Conversion of solar power to electricity has emerged as a highly promising solution to world's increasing energy demands. Although commercialized solar cells are currently dominated by silicon- and other inorganic compound semiconductor-based devices,^1–4 bulk heterojunction (BHJ) organic photovoltaic (OPV) devices consisting of electron-donating conjugated polymers and electron-accepting organic semiconductors have recently attracted tremendous scientific and industrial attention due to the advantages of a simple device structure, light-weight, low-cost, and the possibility of being fabricated into flexible devices.^5–8 Fullerene derivatives have been widely utilized as an electron-accepting material in OPVs because of their strong electron-deficient character and excellent semiconducting properties originated from their small reorganization energies of electron transfer,⁹ whereas non-fullerene electron acceptors, exhibiting high power conversion efficiencies (PCEs), have recently emerged as alternatives.^10–13 Specifically, [70]fullerene derivatives such as [6,6]-phenyl-C₇₁-butyric acid methyl ester ([70]PCBM) are preferentially employed in high-performance OPVs compared to [60]fullerene derivatives owing to their better light-harvesting ability in visible region and higher solubility in organic solvents.^14,15 However, even mono-addition reactions to C₇₀ generally yield a mixture of regioisomer products as the result of the low symmetry of C₇₀ cage (D_5h), while the same additions to C₆₀ with the high symmetry (I_h) generate a single product. A C₇₀ cage has four different types of non-equivalent [6,6]-bonds, i.e., α-, β-, ε-, κ-type bonds (Fig. 1a). It is known that [70]PCBM prepared by a conventional method using 4-benzoylbutyrate tosylhydrazone and C₇₀ contains α-type isomer (80–90%) and β-type one (10–20%) (Fig. 1b).^14,16–21 Although the difference in the regioisomers affects the device performances, [70]PCBM is usually used as the regioisomer mixture in OPVs because of the difficulty of their separation and purification in a large scale.

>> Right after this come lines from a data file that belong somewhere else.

/-- The node right after the release of RESET_N (R378); the values the manual does not give are those of log 3. -/
def Node.reset : Node :=
  { tick := 0,
    free := 0,
    out := [],
    regs := [],
    cnts := [],
    pages := [],
    latches := [],
    jnl := [],
    jnext := 0,
    mram := { powerTab := [], power := [], security := [], fatal := [], staged := [], waiting := [], stopped := false },
    topState := 0,
    stopCause := 0,
    tenants := [{ tid := 0, cfg := { mode := 0, rate := 1000, burst := 16, cir := 1000, cbs := 16, pir := 1000, pbs := 16, admitMax := 64, qpMax := 16 }, next := none, started := true, balance := 16, peak := 0, held := 0, holds := [] }],
    tenDenied := [],
    calEntry := 0,
    qps := [],
    nextQp := 0x000101,
    reqs := [],
    nextReq := 0,
    nextTag := 1,
    granted := [],
    lastAck := [],
    gens := [],
    idxDedup := [],
    shards := [],
    openRows := [],
    openPages := [],
    dups := [],
    dupLost := 0,
    subReqs := [],
    nextSub := 0,
    walkQ := [],
    ctxs := [],
    engs := [],
    lutPages := [],
    replaced := [],
    saved := [],
    nextWalk := 0,
    clvs := [],
    batches := [],
    passes := [],
    nextPass := 0,
    stks := [],
    poison := [],
    nodeId := 0,
    map := { epoch := 0, prevDigest := 0, minCompat := 3, council := [], spareTarget := 0, members := [], slices := [], shards := [], tables := [], gens := [], trunks := [], descs := [] },
    units := [],
    fusedSpare := [0x140, 0x141, 0x142, 0x143, 0x144, 0x145, 0x146, 0x147, 0x190, 0x191, 0x260, 0x261, 0x262, 0x263, 0x264, 0x265, 0x266, 0x267, 0x80, 0x81, 0x82, 0x83, 0x84, 0x85, 0x86, 0x87],
    mmu := { ptab := [], dir := [], objs := [], nextPage := 1, quotas := [], segments := [], capStack := 12576768, capDimm := 67108864, capFlash := 0, retired := [], retiredN := 0, promos := 0, moveWin := 0, moveN := 0, decayAt := 0, dmas := [], changed := [] },
    ctxDead := [],
    shadows := [],
    nextWork := 0,
    ftl := { pool := 0, reserve := 12, map := [], blocks := [], buf := [], seq := 0, opens := [], resv := [], jours := [], reads := [], cached := [], dirty := [], pkgs := [], lunOut := [], susp := [], cacheGiB := 32, formats := 0, spareInit := 0, spareNow := 0, oldRetired := 0, health := [], roots := [], ckptSeq := 0, rootAt := 0, ckpts := [], marks := [], postponed := 0, nextUa := 0, temps := [], tempTop := [] },
    links := [],
    lanes := [],
    cabling := [],
    quorum := false,
    quorumLostAt := 0,
    seen := [],
    bad := [],
    fenced := [],
    heldMsgs := [],
    awaits := [],
    fwds := [],
    heldSubs := [],
    oldMaps := [],
    council := { promised := [], accepted := [], round := 0, prop := none, wants := [], seals := [], writes := [] },
    suspicions := [],
    mapHeard := [],
    mapTimeouts := [],
    partialTimes := [],
    slowRuns := [],
    loadAt := 0,
    progs := [],
    nextProg := 0,
    encoders := [],
    tnsTimes := [],
    tabs := [],
    routes := [],
    mapJobs := [],
    fuses := { rootDigest := 0, seed := { len := 32, bits := 0 }, serial := 0, rollback := 0, revoke := 0 },
    nonces := [],
    image := { len := 0, bits := 0 },
    calFlash := { len := 0, bits := 0 },
    identity := { len := 0, bits := 0 },
    running := { len := 0, bits := 0 },
    calSet := { len := 0, bits := 0 },
    attCert := { len := 0, bits := 0 },
    bootState := 0,
    recovered := false,
    recSource := 0,
    recoverNext := false,
    calInvalid := false,
    calPending := false,
    ethMode := [0, 0, 0, 0],
    ethPorts := [],
    discWin := (0, 0),
    sampleAt := 0,
    pwr := { capLim := 7, thmLim := 7, alertLim := 7, capHeld := none, deferWin := (0, 0), capGate := 0, thmGate := 0, mean50 := 0, meanWin := 0, capAt := 0, thmAt := 0, alerts := [], holdAt := none, rampAt := none, droops := [], curGate := none, thr := [], thrAt := 0, sensors := [], stackTemps := [], maxJ := 0, maxS := 0, coolAt := none, thermN := false, opHeld := [], gaps := 0, tenE := [], qpE := [], nodeE := 0, packE := 0, recent := [], budgets := [], held := [] },
    takeovers := [],
    pwrfail := false,
    afterFatal := false,
    requal := [],
    sramCor := [],
    sramFixed := [],
    hsLost := [],
    boot := BootSt.empty,
    rcv := RecovSt.empty,
    parked := [],
    staging := { len := 8388608, bits := 0 },
    flashJob := none,
    chunkOps := [],
    i3c := { reg := 0, dyn := none, ibiAt := 0 },
    tap := { ir := 2, bsr := 0, drive := 0 },
    sched := { folds := [], waits := [] } }
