/-- The run of a query's encoder ends without an output: the query answers `status`. -/
def progFail (p : Prog) (status : Nat) (n : Node) : Node :=
  let n := { n with progs := n.progs.filter (fun q => q.id ≠ p.id) }
  let n := match p.req.bind (reqFind n) with
    | some r => finish r bempty { boundResp r with status := status } n
    | none => n
  placeWaiting n

/-- The current operator of a RUNNING program, if it is `code`, computes its outputs (R186). -/
def opRun (code : Nat) (f : Prog → TOp → OpOut) (id : Nat) (n : Node) : Node :=
  match progFind n id with
  | none => n
  | some p =>
    match p.ops[p.op]? with
    | none => n
    | some o =>
      if p.state ≠ 1 ∨ p.ran ∨ o.code ≠ code then n
      else match weightBad n p o with
        | some (a, len) =>
          let (i, n) := pick 0 p.arrays n
          let n := tnsReport i 0x02 p n
          progFail p 6 { n with poison := n.poison.filter (fun w => !(a / 65536 ≤ w * 4 / 65536 && w * 4 / 65536 ≤ (a + len - 1) / 65536)) }
        | none =>
          let r := f p o
          let n := progMod id (fun p => { p with
            ran := true, tens := r.tens.foldl (fun m x => sins m x.1 x.2) p.tens,
            saturated := p.saturated || decide (0 < r.sats), zeroNorm := p.zeroNorm || r.zeroNorm }) n
          let n := groupCnt 0x120 p.arrays r.sats n
          let n := groupCnt 0x124 p.arrays r.zeroRange n
          let n := groupCnt 0x128 p.arrays r.clamped n
          let n := groupCnt 0x118 p.arrays r.macs n
          let n := if r.outliers then p.arrays.foldl (fun n i => tnsCnt i 0x12C 1 n) n else n
          if 0 < r.sats then
            let (i, n) := pick 0 p.arrays n
            tnsReport i 0x03 p n
          else n

/-- A program of a higher class waits, the arrays that lower classes hold and the free ones would make up its group, and this one
holds some of them (R193). -/
def mustYield (n : Node) (p : Prog) : Bool :=
  n.progs.any (fun q => q.state = 3 && decide (q.cls < p.cls) && p.arrays.any (classOk n q.cls) &&
    decide (q.need ≤ ((activeUnits n .tns).filter (fun i => classOk n q.cls i && !q.avoid.contains i &&
      !n.progs.any (fun r => r.state = 1 && r.cls ≤ q.cls && r.arrays.contains i))).length))

/-- An array of the group is no longer active: no new operator starts there (R195). -/
def groupDrains (n : Node) (p : Prog) : Bool := p.arrays.any (fun i => !unitActive n (pageOf .tns i))

/-- An operator boundary: times, counters and samples of its arrays (R195, R341). -/
def boundary (p : Prog) (n : Node) : Node :=
  p.arrays.foldl (fun n i =>
    let n := tnsCnt i 0x110 1 n
    let n := { n with tnsTimes := sset [] n.tnsTimes i (lpushMax 1024 (sget [] n.tnsTimes i) (n.tick - p.begun)) }
    let (m, n) := sampled n
    if m then shadowAdd (pageOf .tns i) (p.op % 4096 + p.cls * 2 ^ 12) (if p.cls = 0 then p.handle else 0) n else n) n

/-- The deadline of a run has passed. -/
def progLate (p : Prog) (n : Node) : Bool := match p.deadline with | some d => decide (d ≤ n.tick) | none => false

/-- The operator has finished on every array: the next one starts, or the program hands its arrays over, waits for pages,
or ends; an encoder run past its deadline stops (R187, R192, R193). The outcome: none while it goes on, some output
tensor when it has ended. -/
def opNext (id : Nat) (n : Node) : Option (Prog × Ten) × Node :=
  match progFind n id with
  | none => (none, n)
  | some p =>
    if p.state ≠ 1 ∨ !p.ran then (none, n)
    else
      let n := boundary p n
      if p.ops.length ≤ p.op + 1 then
        let out := match p.descs.findIdx? (fun d => d.role = 3) with | some i => pTen p i | none => pTen p 0xFFFF
        (some (p, out), placeWaiting { n with progs := n.progs.filter (fun q => q.id ≠ id) })
      else if p.cls = 0 && progLate p n then (none, progFail p 8 n)
      else
        let q := { p with op := p.op + 1, ran := false, begun := n.tick }
        let n := progMod id (fun _ => q) n
        if mustYield n p then
          let n := p.arrays.foldl (fun n i => tnsCnt i 0x130 1 n) n
          (none, placeWaiting (progMod id (fun q => { q with state := 3 }) n))
        else if groupDrains n p then (none, progWait id n)
        else if (coldPages n q).isEmpty then (none, n)
        else (none, progWait id n)

/-- A lost array of its group: the program starts again once on another group, if its deadline leaves room; insert encoding is
repeated however often (R194). -/
def progRestart (id lost : Nat) (n : Node) : Node :=
  match progFind n id with
  | none => n
  | some p =>
    if p.state ≠ 1 ∨ !p.arrays.contains lost then n
    else if (p.restarted || progLate p n) && p.cls ≠ 1 then progFail p 6 n
    else
      let first := (p.descs.mapIdx (fun i d => (i, d))).filter (fun x => x.2.role = 0 || x.2.role = 1 || x.2.role = 4)
      progWait id (progMod id (fun p => { p with
        restarted := true, op := 0, ran := false, state := 3, avoid := ninsert lost p.avoid,
        tens := p.tens.filter (fun t => first.any (fun x => x.1 = t.1)) }) (tnsCnt lost 0x134 1 n))

/-- TNS_CTRL is written (R195). -/
def tnsCtrl (i : Nat) (v : Word) (n : Node) : Node :=
  unitDrain .tns i (v.toNat.testBit 31) (regPut (regAddr .tns i 0x104) (v &&& 0x80000003#32) n)

/-! ### The commands -/

def execTnsNop (prog : Nat) (s : State) : Host.Outcome State Fault Refusal := run s (opRun 0x00 (fun _ _ => outNone) prog)
def execMatmul (prog : Nat) (s : State) : Host.Outcome State Fault Refusal := run s (opRun 0x01 runMatmul prog)
def execAdd (prog : Nat) (s : State) : Host.Outcome State Fault Refusal := run s (opRun 0x02 (runBin addC) prog)
def execMul (prog : Nat) (s : State) : Host.Outcome State Fault Refusal := run s (opRun 0x03 (runBin mulC) prog)
def execAct (prog : Nat) (s : State) : Host.Outcome State Fault Refusal := run s (opRun 0x04 runAct prog)
def execNorm (prog : Nat) (s : State) : Host.Outcome State Fault Refusal :=
  run s (opRun 0x05 (fun p o => rowsOp (normRow p o) p o) prog)
def execSoftmax (prog : Nat) (s : State) : Host.Outcome State Fault Refusal :=
  run s (opRun 0x06 (fun p o => rowsOp (softmaxRow (pTen p o.in0) o) p o) prog)
def execPermute (prog : Nat) (s : State) : Host.Outcome State Fault Refusal := run s (opRun 0x07 runPermute prog)
def execGather (prog : Nat) (s : State) : Host.Outcome State Fault Refusal := run s (opRun 0x08 runGather prog)
def execTnsPool (prog : Nat) (s : State) : Host.Outcome State Fault Refusal := run s (opRun 0x09 runPool prog)
def execQuant (prog : Nat) (s : State) : Host.Outcome State Fault Refusal := run s (opRun 0x0A runQuant prog)
def execDequant (prog : Nat) (s : State) : Host.Outcome State Fault Refusal := run s (opRun 0x0B runDequant prog)
def execConvert (prog : Nat) (s : State) : Host.Outcome State Fault Refusal := run s (opRun 0x0C runConvert prog)
def execL2normalize (prog : Nat) (s : State) : Host.Outcome State Fault Refusal := run s (opRun 0x0D runL2 prog)
def execEncodePq (prog : Nat) (s : State) : Host.Outcome State Fault Refusal := run s (opRun 0x0E runEncodePQ prog)
def execKmeans (prog : Nat) (s : State) : Host.Outcome State Fault Refusal := run s (opRun 0x0F runKmeans prog)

Fig. 1 Structures of (a) [70]fullerene and (b) [70]PCBM isomers. α-, β-, ε-, and κ-type [6,6]-bonds of [70]fullerene are represented by red, blue, green and orange lines in (a).

Recently, by using a special high-performance liquid chromatography (HPLC) suitable for the separation of fullerenes, we separated as-purchased [70]PCBM (denoted as mix-[70]PCBM) into regioisomerically pure α- and β-[70]PCBM in a large quantity and investigated the regioisomer effects on the photovoltaic properties for the first time.¹⁶ In combination with an amorphous conjugated polymer PCDTBT (poly[N-9′-heptadecanyl-2,7-carbazole-alt-5,5-(4′,7′-di-2-thienyl-2′,1′,3′-benzothiadiazole)]), the pure [70]PCBM regioisomers led to higher PCEs of 6.20% for α-[70]PCBM and 6.46% for β-[70]PCBM than that of 5.59% for mix-[70]PCBM, demonstrating that the use of the single regioisomers of [70]PCBM can cause a positive effect on the photovoltaic properties. Meanwhile, Martín and coworkers selectively synthesized α-[70]PCBM by a reaction between a diazonium compound and C₇₀ and found that the OPV device based on a crystalline conjugated polymer PffBT4T-2OD (poly[(5,6-difluoro-2,1,3-benzothiadiazol-4,7-diyl)-alt-(3,3′′′-di(2-octyldodecyl)-2,2′; 5′,2′′; 5′′,2′′′-quaterthiophen-5,5′′′-diyl)]) and α-[70]PCBM showed a comparable PCE (6.63%) to that of the device with PffBT4T-2OD and mix-[70]PCBM (6.45%).²⁰ Moreover, Zhan et al. reported that α- and β-[70]PCBM, in combination with a relatively amorphous conjugated polymer PTB7 (poly[[4,8-bis[(2-ethylhexyl)oxy]benzo[1,2-b:4,5-b′]dithiophene-2,6-diyl][3-fluoro-2-[(2-ethylhexyl)carbonyl]thieno[3,4-b]thiophenediyl]]), exhibited PCEs of 6.04% and 5.05%, respectively, which are inferior to that of mix-[70]PCBM (7.44%), implying that the single regioisomers of [70]PCBM do not always provide a better device performance than mix-[70]PCBM.¹⁸ It was suggested that the differences in molecular packing in the fullerene domains and the phase separation structures in the blend films, which are significantly dependent on the isomerism of [70]PCBM, exerted a substantial impact on the photovoltaic properties.^16,18 Nevertheless, investigations of the regioisomer effect of [70]fullerene mono-adducts on OPV device performances are still extremely limited, and thus remain to be solved.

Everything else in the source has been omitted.